Bahbah’s first short film though represents a departure from those earlier projects. It’s “my first healthy love story,” Bahbah tells The Hollywood Reporter. “Over the past seven years I’ve strictly been writing from a place of pain and suffering and I really leaned into my art as an outlet to heal from my experiences and my traumas.”
The new movie is an outgrowth of a change in her own life. “Last year, I started dating this beautiful, honest, gentle, loving man and developed a very intimate loving relationship and it felt quite healthy. I wanted to be able to challenge myself to write from a place of love rather than pain,” says the director-photographer.
Bahbah says she wrote the film’s script by hand in a journal at a park in Los Angeles, the city she calls home. Many of the lines she wrote ended up including numbers, a concrete way of looking at and reckoning with the vulnerable affairs of the heart. “I essentially landed on a bunch of numbers,” she says. The overall idea of the film she describes as “wanting to encapsulate the ambivalence of wanting to say, ‘I love you,’ first but fearing being rejected. I call it heart exposure.”
Courtesy of Sarah Bahbah
Devora tells THR she was attracted to making the film because “I’ve always had an appreciation and love for film and always dreamt of being a part of it in any capacity but growing up in Texas and living under certain circumstances it seemed out of my reach. When Sarah reached out to me and mentioned this project, I was ecstatic. I’ve always been a huge fan of her work and her storytelling. She’s a brilliant and empowering woman in this space.”
The photographer-director shot the entire short in two half-day shoots back in January at a mansion with baroque decor known on wedding rental sites as the Palisades Villa. She completed post-production in two weeks.
Bahbah — who recently signed with M88 and UNCMMN for representation, and has previously directed three music videos for Kygo — was represented by an art gallery a few years back. But in 2017 she adopted a different model in which she engages directly with fans of her work through her Instagram account.
Courtesy of Sarah Bahbah
“I started representing myself and just releasing signed limited-edition prints and they started doing really well,” says Bahbah.
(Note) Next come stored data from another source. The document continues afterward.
-- ==== Sys2Proof/Machine/Sign.lean ====
section
/-!
DEFINITION. The matrix engine (08): accumulator tiles and their holders (R200 to R202), convergence signing (R214 to R218),
what an operation computes (R203 to R205, R219), and when it starts and completes (R225 to R229).
-/

namespace Sys2Proof.Machine

/-- Every one of the 32 ranks. -/
def allRanks : Word := 0xFFFFFFFF#32

/-- The ranks of a group that count as exited (R173): every rank without a live thread. -/
def State.exitedMask (s : State) (g : Nat) : Word := ~~~(rankMask ((s.liveOf g).map Thread.rank))

/-- R169, R176, R216: whether the counts of a context's waits stand still, from the trap-save step on. -/
def Context.halted (c : Context) : Bool := 2 ≤ c.preemptCtl.toNat / 2 ^ 29

/-! ## Tiles -/

/-- Accumulator tiles of a core kind (R200). -/
def tileCap : CoreKind → Nat
  | .bramble => 64
  | .larch => 16

/-- Physical tiles in use on a core: those of every group that it hosts, parked ones included (R201), saved ones not (R402). -/
def State.tilesUsed (s : State) (core : Nat) : Nat :=
  ((s.groups.filter fun g => g.core == core && (g.resident || !g.saved)).map fun g => g.tiles.length).sum

/-- What the first use of a tile number finds (R201, R202). -/
inductive TileUse where
  | ready | wait | fail
deriving DecidableEq, Repr

/-- First use of tile number `n` by a group. -/
def State.tileUse (s : State) (g n : Nat) : TileUse :=
  let gr := s.group g
  let cap := tileCap (kindOf gr.core)
  if (assoc gr.tiles n).isSome then .ready
  else if cap ≤ gr.tiles.length then .fail
  else if s.tilesUsed gr.core < cap then .ready
  else .wait

/-- A group holds a tile number from now on, with every word zero when it is new (R201). -/
def State.holdTile (s : State) (g n : Nat) : State :=
  s.modGroup g fun x => if (assoc x.tiles n).isSome then x else { x with tiles := x.tiles ++ [(n, [])] }

/-- Contents of a tile number; zero words when it is not held. -/
def State.tile (s : State) (g n : Nat) : Sparse 32 := (assoc (s.group g).tiles n).getD []

/-- Writes the contents of a held tile. -/
def State.setTile (s : State) (g n : Nat) (t : Sparse 32) : State :=
  s.modGroup g fun x => { x with tiles := x.tiles.map fun p => if p.1 == n then (n, t) else p }

/-! ## Delivery to signers -/

/-- The end of a signed operation for its present signers (R218): a flagged signer's flag counts it complete, an
unflagged one goes on after its instruction. -/
def State.signersDone (s : State) (caps : List Capture) : State :=
  caps.foldl (fun s c => match c.flag with
    | some f => s.flagDone c.thread (some f)
    | none => if (s.th c.thread).hold == Hold.sign then s.release c.thread else s) s

/-- The source words that a signer captured, in the order of its operands (R214, R386). -/
def Capture.words (k : Capture) : List Word := k.scale ++ k.a ++ k.b ++ k.md

/-- A failure of a signed operation, delivered to every present signer (R218): a record at its flag, or the exact trap.
Its replay record holds the captured source words where R386's sixteen hold all of them; longer ones cannot be replayed
(log 17). -/
def State.failSigners (s : State) (caps : List Capture) (i : Instr) (pc : DWord) (c : Cause) (a : DWord) : State :=
  let stamp := s.nextId * 8
  let s := caps.foldl (fun s k => match k.flag with
    | some f => (s.holdFault k.thread
        { ord := k.ord, word := BitVec.ofNat 128 ((encodeNative i).getD 0), cause := c, addr := a, instr := i, pc := pc, src := k.words.take 16, flag := some f, wbase := (s.th k.thread).wbase
          dreg := 0, dcnt := 0, replay := k.words.length ≤ 16, priv := false }).flagDone k.thread (some f)
    | none =>
      if (s.th k.thread).hold == Hold.sign then
        (s.modTh k.thread fun u => { u with hold := .none }).raise k.thread (plainTrap c a pc true stamp)
      else s) s
  match caps with
  | k :: _ => s.enterFor k.thread
  | [] => s

/-! ## What an operation computes -/

/-- K of one operation (R203). -/
def fragK (t : Ty) : Nat := 256 / t.bits
/-- Element `k` of a fragment (R203). -/
def fragElem (t : Ty) (ws : List Word) (k : Nat) : Nat :=
  let e := 32 / t.bits
  (ws.getD (k / e) 0).toNat / 2 ^ (t.bits * (k % e)) % 2 ^ t.bits
/-- The decoded element `k`, scaled by its block (R204, R219). -/
def fragVal (t : Ty) (sl : SlotD) (scale : Word) (ws : List Word) (k : Nat) : FVal :=
  let sc := if sl.scaled then some (if k / sl.blockLen == 0 then scale.toNat % 4096 else scale.toNat / 4096 % 4096) else none
  decodeElem t sl sc (fragElem t ws k)
/-- Stored elements of one metadata group (R205). -/
def metaN (s8 : Bool) : Nat := if s8 then 8 else 4
/-- The metadata index of stored element `k` (R205). -/
def metaIdx (md : List Word) (k : Nat) : Nat := (md.getD (k / 8) 0).toNat / 2 ^ (4 * (k % 8)) % 16
/-- The first stored element whose metadata offends (R205). -/
def metaBad (t : Ty) (s8 : Bool) (md : List Word) : Option Nat :=
  (upto (fragK t)).find? fun k =>
    11 < metaIdx md k || (k % metaN s8 != 0 && metaIdx md k ≤ metaIdx md (k - 1))

/-- The fields of a matrix operation: types, MMAS's `.s8` or none, SAT, tile, HA and HB. -/
structure MatForm where
  ta : Ty
  tb : Ty
  sparse : Option Bool
  sat : Bool
  sc : Bool
  tile : Nat
  ha : Nat
  hb : Nat

end Sys2Proof.Machine

namespace Sys2Proof

open Machine

/-- The fields of MMA and MMAS. -/
def Instr.mat : Instr → Option MatForm
  | .mma _ ta tb sat _ sc _ _ _ tile ha hb _ => some ⟨ta, tb, none, sat, sc, tile.val, ha.val, hb.val⟩
  | .mmas _ ta tb s8 sat _ sc _ _ _ _ tile ha hb _ => some ⟨ta, tb, some s8, sat, sc, tile.val, ha.val, hb.val⟩
  | _ => none
/-- BURST of MMA and MMAS (R212). -/
def Instr.burst : Instr → Bool
  | .mma _ _ _ _ b _ _ _ _ _ _ _ _ => b
  | .mmas _ _ _ _ _ b _ _ _ _ _ _ _ _ _ => b
  | _ => false
/-- The tile number of a signed instruction or a tile move. -/
def Instr.tileNo : Instr → Nat
  | .mma _ _ _ _ _ _ _ _ _ t _ _ _ | .mmas _ _ _ _ _ _ _ _ _ _ _ t _ _ _ | .accz _ _ t _ | .accld _ _ _ _ _ t
  | .accst _ _ _ _ _ _ t => t.val
  | _ => 0

end Sys2Proof

namespace Sys2Proof.Machine

/-- The conditions 1 to 6 of R217: the slot number that TRAP_ADDR names. -/
def MatForm.bad (f : MatForm) (a b : SlotD) : Option Nat :=
  let fmtBad := fun (t : Ty) (s : SlotD) => (s.fmt != 0 && s.fmt != t.code) || (t == .cb4 && s.fmt != Ty.cb4.code)
    || (s.scaled && t.bits == 4 && !s.bl32)
  let both := f.sc != (a.scaled || b.scaled) || (f.sat && a.scaled)
  let hb := fmtBad f.tb b || (f.sparse.isSome && b.scaled) || (f.sat && b.scaled)
  if fmtBad f.ta a || both then some f.ha else if hb then some f.hb else none

/-- The new contents of a tile (R219). -/
def MatForm.apply (f : MatForm) (sa sb : SlotD) (caps : List Capture) (t : Sparse 32) : Sparse 32 :=
  let k := fragK f.ta
  let logical := fun (c : Capture) (i : Nat) => match f.sparse with
    | none => i
    | some s8 => 12 * (i / metaN s8) + metaIdx c.md i
  let len := match f.sparse with
    | none => k
    | some s8 => 12 * k / metaN s8
  let cols := caps.map fun c => (c.rank, (upto len).map fun i => fragVal f.tb sb (c.scale.getD 1 0) c.b i)
  let int := f.ta.isInt && !sa.scaled && !sb.scaled
  caps.foldl (fun t r =>
    let row := (upto k).map fun i => (logical r i, fragVal f.ta sa (r.scale.getD 0 0) r.a i)
    cols.foldl (fun t c =>
      let key := 32 * r.rank + c.1
      let old := (Sparse.read t key).toNat
      let prods := row.map fun e => e.2.mul (c.2.getD e.1 (.fin false 0 0))
      let w := if int then
          intMmaWrite (prods.foldl (fun z p => z + p.1.scaled 0) (intVal true 32 old)) f.sat
        else mmaSum ((ffmt .f32).decode old) prods
      Sparse.write t key (word w)) t) t

/-! ## Signing -/

/-- A group's convergence register. -/
def State.conv (s : State) (g : Nat) (r : Fin 8) : ConvReg := (s.group g).g.getD r.val ConvReg.empty
/-- Writes a convergence register. -/
def State.setConv (s : State) (g : Nat) (r : Fin 8) (c : ConvReg) : State :=
  s.modGroup g fun x => { x with g := x.g.setIfInBounds r.val c }

/-- Whether an operation in flight is an accumulator load into a tile number. -/
def Op.loadsTile (o : Op) (n : Nat) : Bool := match o.instr with
  | .accld _ _ _ _ _ t => t.val == n
  | _ => false

/-- Whether an operation works on a tile number of a group. -/
def MatOp.on (o : MatOp) (g n : Nat) : Bool := o.group == g && o.instr.tileNo == n

/-- The operations that wait in any engine. A group that moves leaves those that it has issued in the engine that they entered, and
they keep their order with later ones on one tile (R197, R215). -/
def State.matQueued (s : State) : List MatOp := s.cores.flatMap Core.matQueue
/-- The operations in any engine. -/
def State.matOps (s : State) : List MatOp := s.cores.flatMap fun c => c.matQueue ++ c.matRun
/-- Updates the operations in every engine. -/
def State.mapMat (s : State) (f : MatOp → MatOp) : State :=
  { s with cores := s.cores.map fun c => { c with matQueue := c.matQueue.map f, matRun := c.matRun.map f } }
/-- The engines in which an operation of some kind waits are asked to start. -/
def State.startWhere (s : State) (p : MatOp → Bool) : State :=
  s.cores.foldl (fun s c => if c.matQueue.any p then s.once (.matrixOpStart c.id) else s) s

/-- A row of a held tile is loaded (R221): an ACCZ that was carried out at its issue before keeps it (R220). `op` is the flagged
load that writes it, if one does. -/
def State.loadRow (s : State) (g n rank : Nat) (ws : List Word) (op : Option Nat) : State :=
  (s.setTile g n (Sparse.writeN (s.tile g n) (32 * rank) ws)).mapMat fun o =>
    if o.on g n && o.instr.mat.isNone && !op.any o.waitLoads.contains then { o with rows := o.rows ++ [(rank, ws)] } else o

/-- The signers of a register, guarded-off ones too, each with the number of its signing. -/
def ConvReg.signers (cr : ConvReg) : List (Nat × Nat) := (cr.caps.map fun c => (c.thread, c.ord)) ++ cr.offs

/-- Enters a signed operation in its core's engine (R215), with the accumulator loads that it must follow: those that any of its
signers issued before signing (R222). -/
def State.enterMat (s : State) (g : Nat) (cr : ConvReg) (i : Instr) (sa sb : BitVec 512) (wait : Option Nat) : State :=
  let (id, s) := s.fresh
  let loads := s.ops.filter fun o => o.loadsTile i.tileNo && cr.signers.any fun p => p.1 == o.thread && o.id < p.2
  let op : MatOp := { rows := [], lost := false, id := id, tileWait := wait, since := s.nowCycle, done := 0, group := g, instr := i, present := cr.present
                      caps := cr.caps, slotA := sa, slotB := sb, waitLoads := loads.map Op.id }
  let core := (s.group g).core
  (s.modCore core fun c => { c with matQueue := c.matQueue ++ [op] }).once (.matrixOpStart core)
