/-! ## The end of threads and groups (R119, R164, R165, R184) -/

/-- Frees the slices of a group in which no thread is left (R164). -/
def State.freeSlices (s : State) (g : Nat) : State :=
  let gr := s.group g
  let keep := gr.slices &&& slicesOf ((s.liveOf g).map Thread.rank)
  if keep == gr.slices then s else (s.modGroup g fun x => { x with slices := keep }).freed gr.core

/-- Group end (R165, R201): the deferred reductions are applied, and the group's place and tiles are free. -/
def State.closeGroup (s : State) (g : Nat) : State :=
  let ts := s.threads.filter fun u => u.group == g
  let (s, ids) := ts.foldl (fun (acc : State × List Nat) u =>
    if u.redBuf.isEmpty && !acc.1.batches.any (fun b => b.thread == u.id && b.point == 0) then acc
    else
      let (s, id) := acc.1.flushPoint u.id false none none
      (s, acc.2 ++ [id])) (s, [])
  let s := s.closeSilently ids
  let core := (s.group g).core
  let s := s.unTimer fun i => i == .handlerWatchdog g
  let s := s.releaseTiles g
  let s := (ts.map Thread.team).eraseDups.foldl (fun s t => s.modTeam t fun x => { x with lastCore := core }) s
  ({ s with groups := dropBy Group.id s.groups g }).freed core

/-- A thread ends by EXIT or GEXIT (R119, R303). -/
def State.exitThread (s : State) (t : Nat) : State :=
  let s := s.countExit (s.th t)
  s.modTh t fun u => { u with status := .exited, hold := .none, pend := none, clause := none, hidden := [], late := [] }

/-- What an ended thread's group no longer holds: it ends itself when no thread is left, and its teams may end (R165). -/
def State.groupEnd (s : State) (g : Nat) : State :=
  let teams := ((s.threads.filter fun u => u.group == g).map Thread.team).eraseDups
  let s := s.freeSlices g
  let s := if (s.liveOf g).isEmpty && s.groups.any (fun x => x.id == g) then s.closeGroup g else s
  let s := (teams.map fun t => (s.team t).cluster).eraseDups.foldl State.reorderEnd s
  teams.foldl (fun s t => s.once (.teamEnd t)) s

/-- A completed GEXIT: every recorded thread ends (R184), or stalls at it while a recorded range keeps an exit from being counted
(R272); in the handler of 0x50 the group save-exits (R402), which
TEAM_IMAGE_WRITE carries out once its waits are over. -/
def State.gexitMeet (s : State) (g : Nat) (rs : List Arrival) : State :=
  let saving := rs.any fun r => match (s.th r.thread).handler with
    | some h => h.cause == .preemption
    | none => false
  if saving then
    let s := s.modGroup g fun x => { x with saved := true }
    match rs with
    | r :: _ => s.once (.teamImageWrite (s.th r.thread).team)
    | [] => s
  else match rs.findSome? fun r => s.exitStall (s.th r.thread) with
  | some w => rs.foldl (fun s r => s.modTh r.thread fun u => { u with hold := .none, stall := some w }) s
  | none => (rs.foldl (fun s r => s.exitThread r.thread) s).groupEnd g

/-! ## MIGRATE (R196 to R198) -/

/-- Tries the move of a group that stands at a point (R197); `now` holds the group while only room is lacking. -/
def State.tryMove (s : State) (g : Nat) (now : Bool) : State × Bool :=
  match s.moveDest g with
  | .ok c => (s.moveGroup g c, true)
  | .error .room =>
    if now then
      ((s.liveOf g).foldl (fun s u => s.modTh u.id fun x => { x with hold := .move })
        (s.modGroup g fun x => { x with moveHold := true }), true)
    else (s, false)
  | .error .cond => (s, false)

/-- A completed MIGRATE (R196). -/
def State.migrateMeet (s : State) (g : Nat) (kind : CoreKind) (now : Bool) (rs : List Arrival) : State :=
  let present := rs.filter Arrival.guard
  let go := fun (s : State) => rs.foldl (fun s r => s.release r.thread) s
  if present.isEmpty then go s
  else if present.length != rs.length then
    let s := (rs.filter fun r => !r.guard).foldl (fun s r => s.release r.thread) s
    (s.laneTrap present Arrival.mask).enterHandlers g
  else
    let host := kindOf (s.group g).core
    let s := s.modGroup g fun x => { x with target := if kind == host then none else some ⟨kind, true⟩ }
    let s := rs.foldl (fun s r => s.modTh r.thread fun u => { u with hold := .none }) s
    let (s, moved) := s.tryMove g now
    if moved then s else rs.foldl (fun s r => s.advance r.thread) s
Notably, she instituted what she calls a “pay what they can” pricing scale of $50 to $300 for the prints. “I recognized that I had a lot of followers who were making a low income and were students and were studying and a lot of the requests I got were, ‘Can you please make your art more affordable? I really want it on my wall.’ That was my solution — to give everyone more people an opportunity to collect my art,” says Bahbah, who is of Palestinian and Jordanian descent and was raised in Australia.
For I ____ YOU, Bahbah pulled stills from the film from which she made limited-edition prints which were on sale for one week. “I do open editions for a week and then by the end of the week, it’s capped,” she says of her sales model. In the near future, she also hopes to develop a television show.
Bahbah — who also runs a creative agency, Possy — says the most satisfying part of making her short film was that “I was able to challenge myself and evolve as an artist because when you lean into hurt and pain it can very exhausting to go create art. I ended up coming out of this feeling a lot healthier and not as exhausted obviously. I felt quite grounded and that’s new for me.”